(DATA RECORDS begins)

/-- `enterRun` changes no other part than `mon`, `sys`, `bbx`, `wdg`, `taps`. -/
@[simp] theorem enterRun_keeps (cause : Nat) (s : State) :
    (enterRun cause s).ports = s.ports ∧ (enterRun cause s).hub = s.hub ∧ (enterRun cause s).shown = s.shown ∧
    (enterRun cause s).arb = s.arb ∧ (enterRun cause s).mtr = s.mtr ∧ (enterRun cause s).ctrs = s.ctrs ∧
    (enterRun cause s).alr = s.alr ∧ (enterRun cause s).pour = s.pour ∧ (enterRun cause s).vsel = s.vsel ∧
    (enterRun cause s).bus = s.bus ∧ (enterRun cause s).mbx = s.mbx ∧ (enterRun cause s).monAnswer = s.monAnswer ∧
    (enterRun cause s).ownAnswer = s.ownAnswer ∧ (enterRun cause s).bp = s.bp ∧ (enterRun cause s).boxes = s.boxes ∧
    (enterRun cause s).links = s.links ∧ (enterRun cause s).tie = s.tie ∧ (enterRun cause s).fw = s.fw ∧
    (enterRun cause s).rcp = s.rcp ∧ (enterRun cause s).perf = s.perf ∧ (enterRun cause s).stored = s.stored ∧
    (enterRun cause s).bells = s.bells ∧ (enterRun cause s).taken = s.taken ∧ (enterRun cause s).held = s.held ∧
    (enterRun cause s).free = s.free ∧ (enterRun cause s).pending = s.pending := by
  unfold enterRun; exact ⟨
    (foldFin_keeps (fun t : State => t.ports) _ (fun i t => by split <;> simp) _).trans (by simp),
    (foldFin_keeps (fun t : State => t.hub) _ (fun i t => by split <;> simp) _).trans (by simp),
    (foldFin_keeps (fun t : State => t.shown) _ (fun i t => by split <;> simp) _).trans (by simp),
    (foldFin_keeps (fun t : State => t.arb) _ (fun i t => by split <;> simp) _).trans (by simp),
    (foldFin_keeps (fun t : State => t.mtr) _ (fun i t => by split <;> simp) _).trans (by simp),
    (foldFin_keeps (fun t : State => t.ctrs) _ (fun i t => by split <;> simp) _).trans (by simp),
    (foldFin_keeps (fun t : State => t.alr) _ (fun i t => by split <;> simp) _).trans (by simp),
    (foldFin_keeps (fun t : State => t.pour) _ (fun i t => by split <;> simp) _).trans (by simp),
    (foldFin_keeps (fun t : State => t.vsel) _ (fun i t => by split <;> simp) _).trans (by simp),
    (foldFin_keeps (fun t : State => t.bus) _ (fun i t => by split <;> simp) _).trans (by simp),
    (foldFin_keeps (fun t : State => t.mbx) _ (fun i t => by split <;> simp) _).trans (by simp),
    (foldFin_keeps (fun t : State => t.monAnswer) _ (fun i t => by split <;> simp) _).trans (by simp),
    (foldFin_keeps (fun t : State => t.ownAnswer) _ (fun i t => by split <;> simp) _).trans (by simp),
    (foldFin_keeps (fun t : State => t.bp) _ (fun i t => by split <;> simp) _).trans (by simp),
    (foldFin_keeps (fun t : State => t.boxes) _ (fun i t => by split <;> simp) _).trans (by simp),
    (foldFin_keeps (fun t : State => t.links) _ (fun i t => by split <;> simp) _).trans (by simp),
    (foldFin_keeps (fun t : State => t.tie) _ (fun i t => by split <;> simp) _).trans (by simp),
    (foldFin_keeps (fun t : State => t.fw) _ (fun i t => by split <;> simp) _).trans (by simp),
    (foldFin_keeps (fun t : State => t.rcp) _ (fun i t => by split <;> simp) _).trans (by simp),
    (foldFin_keeps (fun t : State => t.perf) _ (fun i t => by split <;> simp) _).trans (by simp),
    (foldFin_keeps (fun t : State => t.stored) _ (fun i t => by split <;> simp) _).trans (by simp),
    (foldFin_keeps (fun t : State => t.bells) _ (fun i t => by split <;> simp) _).trans (by simp),
    (foldFin_keeps (fun t : State => t.taken) _ (fun i t => by split <;> simp) _).trans (by simp),
    (foldFin_keeps (fun t : State => t.held) _ (fun i t => by split <;> simp) _).trans (by simp),
    (foldFin_keeps (fun t : State => t.free) _ (fun i t => by split <;> simp) _).trans (by simp),
    (foldFin_keeps (fun t : State => t.pending) _ (fun i t => by split <;> simp) _).trans (by simp)⟩

/-- `loseCores` changes no other part than `sys`, `arb`, `held`, `boxes`, `perf`, `vsel`, `rcp`, `bus`, `bbx`, `mbx`, `monAnswer`, `ownAnswer`, `mon`, `wdg`. -/
@[simp] theorem loseCores_keeps (s : State) :
    (loseCores s).ports = s.ports ∧ (loseCores s).hub = s.hub ∧ (loseCores s).taps = s.taps ∧
    (loseCores s).shown = s.shown ∧ (loseCores s).mtr = s.mtr ∧ (loseCores s).ctrs = s.ctrs ∧ (loseCores s).alr
    = s.alr ∧ (loseCores s).pour = s.pour ∧ (loseCores s).bp = s.bp ∧ (loseCores s).links = s.links ∧
    (loseCores s).tie = s.tie ∧ (loseCores s).fw = s.fw ∧ (loseCores s).stored = s.stored ∧ (loseCores s).bells
    = s.bells ∧ (loseCores s).taken = s.taken ∧ (loseCores s).free = s.free ∧ (loseCores s).pending = s.pending := by
  unfold loseCores; simp

/-- `enterHold` changes no other part than `rcp`, `ports`, `bp`, `sys`, `arb`, `held`, `boxes`, `perf`, `vsel`, `bus`, `mbx`, `monAnswer`, `ownAnswer`, `mon`, `wdg`, `alr`, `bbx`, `pour`. -/
@[simp] theorem enterHold_keeps (cause : Nat) (s : State) :
    (enterHold cause s).hub = s.hub ∧ (enterHold cause s).taps = s.taps ∧ (enterHold cause s).shown = s.shown ∧
    (enterHold cause s).mtr = s.mtr ∧ (enterHold cause s).ctrs = s.ctrs ∧ (enterHold cause s).links = s.links ∧
    (enterHold cause s).tie = s.tie ∧ (enterHold cause s).fw = s.fw ∧ (enterHold cause s).stored = s.stored ∧
    (enterHold cause s).bells = s.bells ∧ (enterHold cause s).taken = s.taken ∧ (enterHold cause s).free =
    s.free ∧ (enterHold cause s).pending = s.pending := by
  unfold enterHold; simp

end Sys2Proof.Machine
end

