theorem retrack_retracked (n : Fin 32) (s : State) : Retracked n s (retrack s) := by
  obtain ⟨u, tap, sys, last⟩ := foldFin_at (fun i (s : State) => s.taps[i]) State.sys (f := fun i s => refresh i s)
    (fun i m s h => by
      unfold refresh
      split
      · exact retarget_but i s m h
      · rfl) (fun i s => by rw [refresh_outside]) n s
  have last : (retrack s).taps[n] = (refresh n u).taps[n] := last
  obtain ⟨keep, standIn, others⟩ := refresh_retracked n u
  have keepSame : keepTarget u u.taps[n] = keepTarget s s.taps[n] := by
    rw [tap]
    unfold keepTarget tracked
    rw [sys]
  have siSame : siTarget u u.taps[n] = siTarget s s.taps[n] := by
    rw [tap]
    unfold siTarget tracked
    rw [sys]
  rw [tap] at keep standIn others
  rw [tap] at keepSame siSame
  refine ⟨fun h => ?_, fun h => ?_, fun hk hsi => ?_⟩
  · rw [last, keep h, keepSame]
  · rw [last, standIn h, siSame]
  · rw [last, others hk hsi]

theorem outside_taps {u s : State} {T} (h : { u with taps := T } = s) : u = { s with taps := u.taps } := by
  rw [← h]

theorem retrack_outside (s) : retrack s = { s with taps := (retrack s).taps } :=
  outside_taps (foldFin_keeps (fun t : State => { t with taps := s.taps }) (fun n s => refresh n s)
    (fun i t => by rw [refresh_outside]) s)

end

/-! ### The hand-off, event by event -/

section
variable {n : Fin 32} {s : State}

/-- An excess during an auto-return that carries the string counts the return (R112, R113). -/
theorem excess_counts {i : Int} (ha : Acts n s) (hsi : standsIn s.taps[n] = true) (hauto : s.taps[n].stake.autoReturned = true)
    (hex : (siLimit s n : Int) < (if s.sys.shValid then i else s.sys.iStr)) : ∃ t, exec (.standInExcess n i) s = .next t ∧
      t.taps[n] = Tap.handsOff { s.taps[n] with
        cfg := { s.taps[n].cfg with autoReturn := s.taps[n].stillReturns }
        stake := { s.taps[n].stake with autoReturned := false, returns := s.taps[n].stake.returned } } ∧
      TapsBut n s t ∧ t = { s with taps := t.taps, alr := t.alr, bus := t.bus } := by
  have counts := countReturn_counts hauto
  obtain ⟨-, hc, hsw, -⟩ := standsIn_shows hsi
  have begins := startHandOff_carrying (n := n) (s := s) rfl (by rw [counts.tap]; exact hc) (by rw [counts.tap]; exact hsw)
  have tap : (handOffNow n s).taps[n] = (countReturn n s).taps[n].handsOff := by rw [begins, State.modTap_taps, if_pos rfl]
  rw [counts.tap] at tap
  have run : exec (.standInExcess n i) s = .next (handOffNow n s) :=
    tapHw_rests ha (if_pos ⟨hsi, hex⟩) (by rw [tap]; exact ⟨rfl, rfl, rfl, rfl, rfl, rfl⟩)
  refine ⟨_, run, tap, ?_, ?_⟩
  · rw [begins]
    exact counts.others.trans (.modTap _ _ _)
  · rw [begins]
    generalize countReturn n s = u at counts
    rw [counts.outside]
    rfl

/-- The voltage of a carrying stand-in has left its window (R111). -/
def outOfWindow (v : Int) (t : Tap) : Bool :=
  let low := t.stake.refReached && decide (v < (siWindow t).1)
  let high := decide ((t.stake.vref / 1000 : Int) + 2000 ≤ v)
  standsIn t && (low || high)

theorem standInImmediateBypass_eq {v : Int} (hv : tapRated v = true) : exec (.standInImmediateBypass n v) s =
    tapHw n (fun s => if outOfWindow v s.taps[n] then handOffNow n (readKelvin n v s) else s) s := atVolt_rated hv _ s

theorem outOfWindow_of {v : Int} {t : Tap} (hsi : standsIn t = true)
    (hout : t.stake.refReached = true ∧ v < ((siWindow t).1 : Int) ∨ ((t.stake.vref / 1000 + 2000 : Nat) : Int) ≤ v) :
    outOfWindow v t = true := by
  unfold outOfWindow
  dsimp only
  rw [hsi]
  obtain ⟨hreach, hlow⟩ | hhigh := hout
  · rw [hreach, decide_eq_true hlow]
    rfl
  · rw [decide_eq_true (p := _ ≤ v) (by omega), Bool.or_true]
    rfl

theorem outOfWindow_handsOff {v : Int} (ha : Acts n s) (hv : tapRated v = true) (hsi : standsIn s.taps[n] = true)
    (hauto : s.taps[n].stake.autoReturned = false) (hout : outOfWindow v s.taps[n] = true) :
    ∃ t, exec (.standInImmediateBypass n v) s = .next t ∧
      t.taps[n] = Tap.handsOff { s.taps[n] with vKel := v } ∧ TapsBut n s t ∧ t = { s with taps := t.taps } := by
  have tap := readKelvin_tap n v s
  have begins : handOffNow n (readKelvin n v s) = s.modTap n fun t => Tap.handsOff { t with vKel := v } := by
    rw [handOffNow_acts (by rw [tap]; exact hsi) (by rw [tap]; exact hauto), readKelvin, modTap_modTap]
  rw [standInImmediateBypass_eq hv]
  exact tapHw_sets (g := fun t => Tap.handsOff { t with vKel := v }) ha ((if_pos hout).trans begins)
    ⟨rfl, rfl, rfl, rfl, rfl, rfl⟩
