-- ==== Sys2Proof/Machine/StateSys.lean ====
section
/-! DEFINITION. State of the device as a whole: boot and straps (18_resets_and_bring_up.md), ownership
(12_commands_setup.md), hive time and external time (14_hive_time_and_schedules.md), faults
(21_single_fault_guarantee.md), the keeper, its log and the honey counters (22_keeper_health_records.md) and the
device states (24_power_clocks_sleep.md). -/
namespace Sys2Proof.Machine

/-- Where the device stands between SYS_RST_N and READY (R455 to R460, R464, R465). -/
inductive Stage where
  /-- SYS_RST_N asserted -/
  | held
  /-- boot ROM running, boot options not yet read -/
  | rom
  /-- boot options read, merge applied -/
  | options
  /-- the loader serves HP0 (R459) -/
  | loader
  /-- no firmware runs (R460) -/
  | noFirmware
  /-- an image has been started, READY not yet 1 -/
  | starting
  /-- READY 1 -/
  | running
  /-- keeper restart under way (R465) -/
  | restarting
deriving DecidableEq, Repr

/-- DEVICE_PHASE (Table 22-4). -/
inductive Phase where
  | normal | startUp | test | recovery
deriving DecidableEq, Repr

/-- Device states of Table 24-3. -/
inductive DevState where
  | run | doze | sleep
deriving DecidableEq, Repr

/-- An operation that goes on after its command has answered or begun (R355): what it holds. -/
inductive Holding where
  /-- firmware slot -/
  | fwSlot (slot : Nat)
  /-- distribution -/
  | distribute
  /-- calibration record, boot options, owner policy being written to flash (FLASH_WRITTEN items 2, 1, 3) -/
  | flashItem (item : Nat)
  /-- a hive device being reset -/
  | device (id : Nat)
  /-- a lane under DIAG_PRBS -/
  | prbs (lane : Nat)
deriving DecidableEq, Repr

/-- A reset or restart that was answered and starts later (R365, R369, R466): kind 0 soft, 1 keeper restart, 2 FW_ACTIVATE,
3 full reset by the hive. -/
structure LaterReset where
  kind : Nat
  due : Nat
deriving DecidableEq, Repr

/-- The device (18, 12, 24). -/
structure Sys where
  stage : Stage := .held
  straps : Straps := { role := 0, compat := false, bootSel := 0 }
  ready : Bool := false
  /-- READY has been 1 since SYS_RST_N (R279, Table 10-3) -/
  everReady : Bool := false
  /-- when READY first became 1, ns (R431) -/
  readyAt : Nat := 0
  phase : Phase := .startUp
  devState : DevState := .run
  /-- the reset that ended last: 0 SYS_RST_N, 1 full reset by the hive (Table 22-4) -/
  resetKind : Nat := 0
  /-- slot booted: 0 A, 1 B, 2 held by the loader, 0xFF none -/
  slot : Nat := 0xFF
  fwVersion : Nat := 0
  secVersion : Nat := 0
  /-- ordering code: industrial grade -/
  gradeI : Bool := false
  serial : Nat := 0
  /-- the trusted function, 5 for none (R483) -/
  trusted : Nat := 0
  /-- owner of every unit R338 gives to the trusted function and nothing has moved: the trusted function at boot or at the
  last soft device reset, 5 (the keeper) where no function was trusted (R338, R482, R483) -/
  base : Nat := 0
  /-- the owner policy in force names the hive as trusted (R484) -/
  hiveTrusted : Bool := false
  /-- port merge in force: HP0 with HP1, HP2 with HP3 (R269) -/
  merge01 : Bool := false
  merge23 : Bool := false
  subVendor : Nat := 0x1F7E
  subId : Nat := 0
  /-- functions in units of 1,024 queue IDs (R300) -/
  qPart : List Nat := [16, 16, 16, 16]
  /-- owners that differ from the reset owner, by kind · 65536 + index (R338); 0-3 function, 4 hive, 5 keeper, 6 none -/
  owners : Table Nat := []
  holding : List Holding := []
  later : Option LaterReset := none
  /-- firmware pieces that wait to be programmed: slot, offset, data (R364) -/
  fwWaiting : List (Nat × Nat × List Byte) := []
deriving DecidableEq, Repr

/-- Servo states (Table 14-2). -/
inductive Servo where
  | freeRun | acquiring | locked | holdover
deriving DecidableEq, Repr

/-- A value of EXT_OFFSET that waits for its EXT_SINCE, with the reason of Table 14-6 (R381). -/
structure ExtChange where
  since : Nat
  offset : Int
  frac : Nat
  reason : Nat
deriving DecidableEq, Repr

/-- Time unit (14_hive_time_and_schedules.md). -/
structure Clock where
  /-- hive time in 2^-16 ns (R373) -/
  t16 : Nat := 0
  /-- what the last clock left over below 2^-16 ns, in 10^-12 of it (R374) -/
  acc : Int := 0
  /-- RATE, 10^-12 -/
  rate : Int := 0
  servo : Servo := .freeRun
  source : TimeSource := .none
  list : List TimeSource := [.none, .none]
  /-- sources that are valid now and since when, ns -/
  valid : List (TimeSource × Nat) := []
  /-- consecutive measurements within the lock criterion, and beyond the loss criterion (Table 14-3) -/
  goodRun : Nat := 0
  badRun : Nat := 0
  /-- consecutive measurements beyond 1 ms of a locked worker (R376) -/
  farRun : Nat := 0
  everLocked : Bool := false
  /-- the last offset fed, 2^-8 ns (OFFSET_EST) -/
  offsetEst : Int := 0
  extOffset : Int := 0
  extFrac : Nat := 0
  extValid : Bool := false
  extSince : Nat := 0
  /-- EXT_OFFSET has been set by some means (R385) -/
  extEver : Bool := false
  /-- values of EXT_OFFSET that wait for their EXT_SINCE, in order -/
  extWaiting : List ExtChange := []
  /-- measurement held by R382, ns -/
  heldE : Option Int := none
  /-- the far SYNC of the uplink carried TIME_SOURCE (R378) -/
  upTimeSource : Bool := false
  adopted : Bool := false
  ppsEdge : Nat := 0
  ppsDelay : Int := 0
  ppsLast : Option Nat := none
  ppsRejected : Bool := false
  outEnable : Bool := false
  outWidth : Nat := 100000000
  outBase : Nat := 0
  ppsOut : Bool := false
  ppsRise : Option Nat := none
deriving DecidableEq, Repr

/-- A fault not yet resolved (R515): class bit of Table 10-8, unit of R516, and since when it has been within its
limits again. -/
structure Fault' where
  cls : Nat
  unit : Nat
  okSince : Option Nat := none
deriving DecidableEq, Repr

/-- A FAULT_RAISED that the keeper has still to report (R514). -/
structure FaultReport where
  cls : Nat
  unit : Nat
  summary : Nat
  time : Nat
deriving DecidableEq, Repr

/-- Event log entry without its SEQ, which is its place (Table 22-3). -/
structure LogEntry where
  powerOn : Nat
  time : Nat
  code : Nat
  sev : Nat
  timeFree : Bool
  p0 : Nat
  p1 : Nat
  p2 : Nat
deriving DecidableEq, Repr

/-- The keeper and its records (22_keeper_health_records.md). -/
structure Keeper where
  asleep : Bool := false
  lastWork : Nat := 0
  ticks : Nat := 0
  heartbeat : Nat := 0
  temps : List Int := []
  volts : List Nat := []
  tempAlarm : Nat := 0
  voltAlarm : Nat := 0
  /-- sensors that have reported T_CRIT since they reached T_WARN -/
  crit : Nat := 0
  railMw : List Nat := []
  /-- consecutive readings of each rail over its maximum (R552) -/
  overRun : List Nat := []
  /-- SEQ of the oldest flashed log entry, and the flashed and buffered entries, oldest first (R522, R523) -/
  logBase : Nat := 0
  log : List LogEntry := []
  logBuf : List LogEntry := []
  logReplaced : Nat := 0
  /-- live honey counters by their byte offset in Table 22-5, and the snapshot of the last save -/
  honey : Table Nat := []
  snap : Table Nat := []
  saveSeq : Nat := 0
  savedAt : Nat := 0
  saveReason : Nat := 0
  lastSave : Nat := 0
  lastFaultSave : Option Nat := none
  faultSaveDue : Option Nat := none
  /-- calibration record in use: bytes; empty for none (R527) -/
  cal : List Byte := []
  calDefaults : Bool := false
  factoryTrims : List Byte := []
deriving DecidableEq, Repr

/-- Supply and clock monitors (R511, R512, R541). -/
structure Monitors where
  lostClocks : List Nat := []
  holdoverUntil : Option Nat := none
  /-- rails out of their warning and fault windows -/
  warnRails : List Nat := []
  faultRails : List Nat := []
  fabricCopy : Nat := 0
  keeperCopy : Nat := 0
  tripped : Bool := false
  /-- a fault-window excursion has stopped every valve port; the board must reset the device (R512) -/
  valvesStopped : Bool := false
  /-- figures of the manual no longer hold (R511) -/
  unguaranteed : Bool := false
  vddAon : Bool := true
  /-- 32.768 kHz ticks since VDD_AON rose, at hive time `aonAt` ns (R543) -/
  aonCount : Nat := 0
  aonAt : Nat := 0
  onSecondsAt : Nat := 0
deriving DecidableEq, Repr

/-- Entry to DOZE or SLEEP and the wake sources (R544 to R548). -/
structure Power where
  wakeMask : Nat := 0
  entering : Bool := false
  cause : Nat := 0
  /-- lanes that the entry moved -/
  moved : List Nat := []
  /-- lanes whose exchange the entry started and that have not answered -/
  asked : List Nat := []
  /-- lanes left ACTIVE by a NAK or no answer -/
  left : Nat := 0
deriving DecidableEq, Repr

end Sys2Proof.Machine
end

(DATA RECORDS ends)

_DIRECTIONS_
Where a line of the records has the string "siSame", copy that line.

_FINISHED TASK_
  have siSame : siTarget u u.taps[n] = siTarget s s.taps[n] := by
  rw [tap] at keepSame siSame
  · rw [last, standIn h, siSame]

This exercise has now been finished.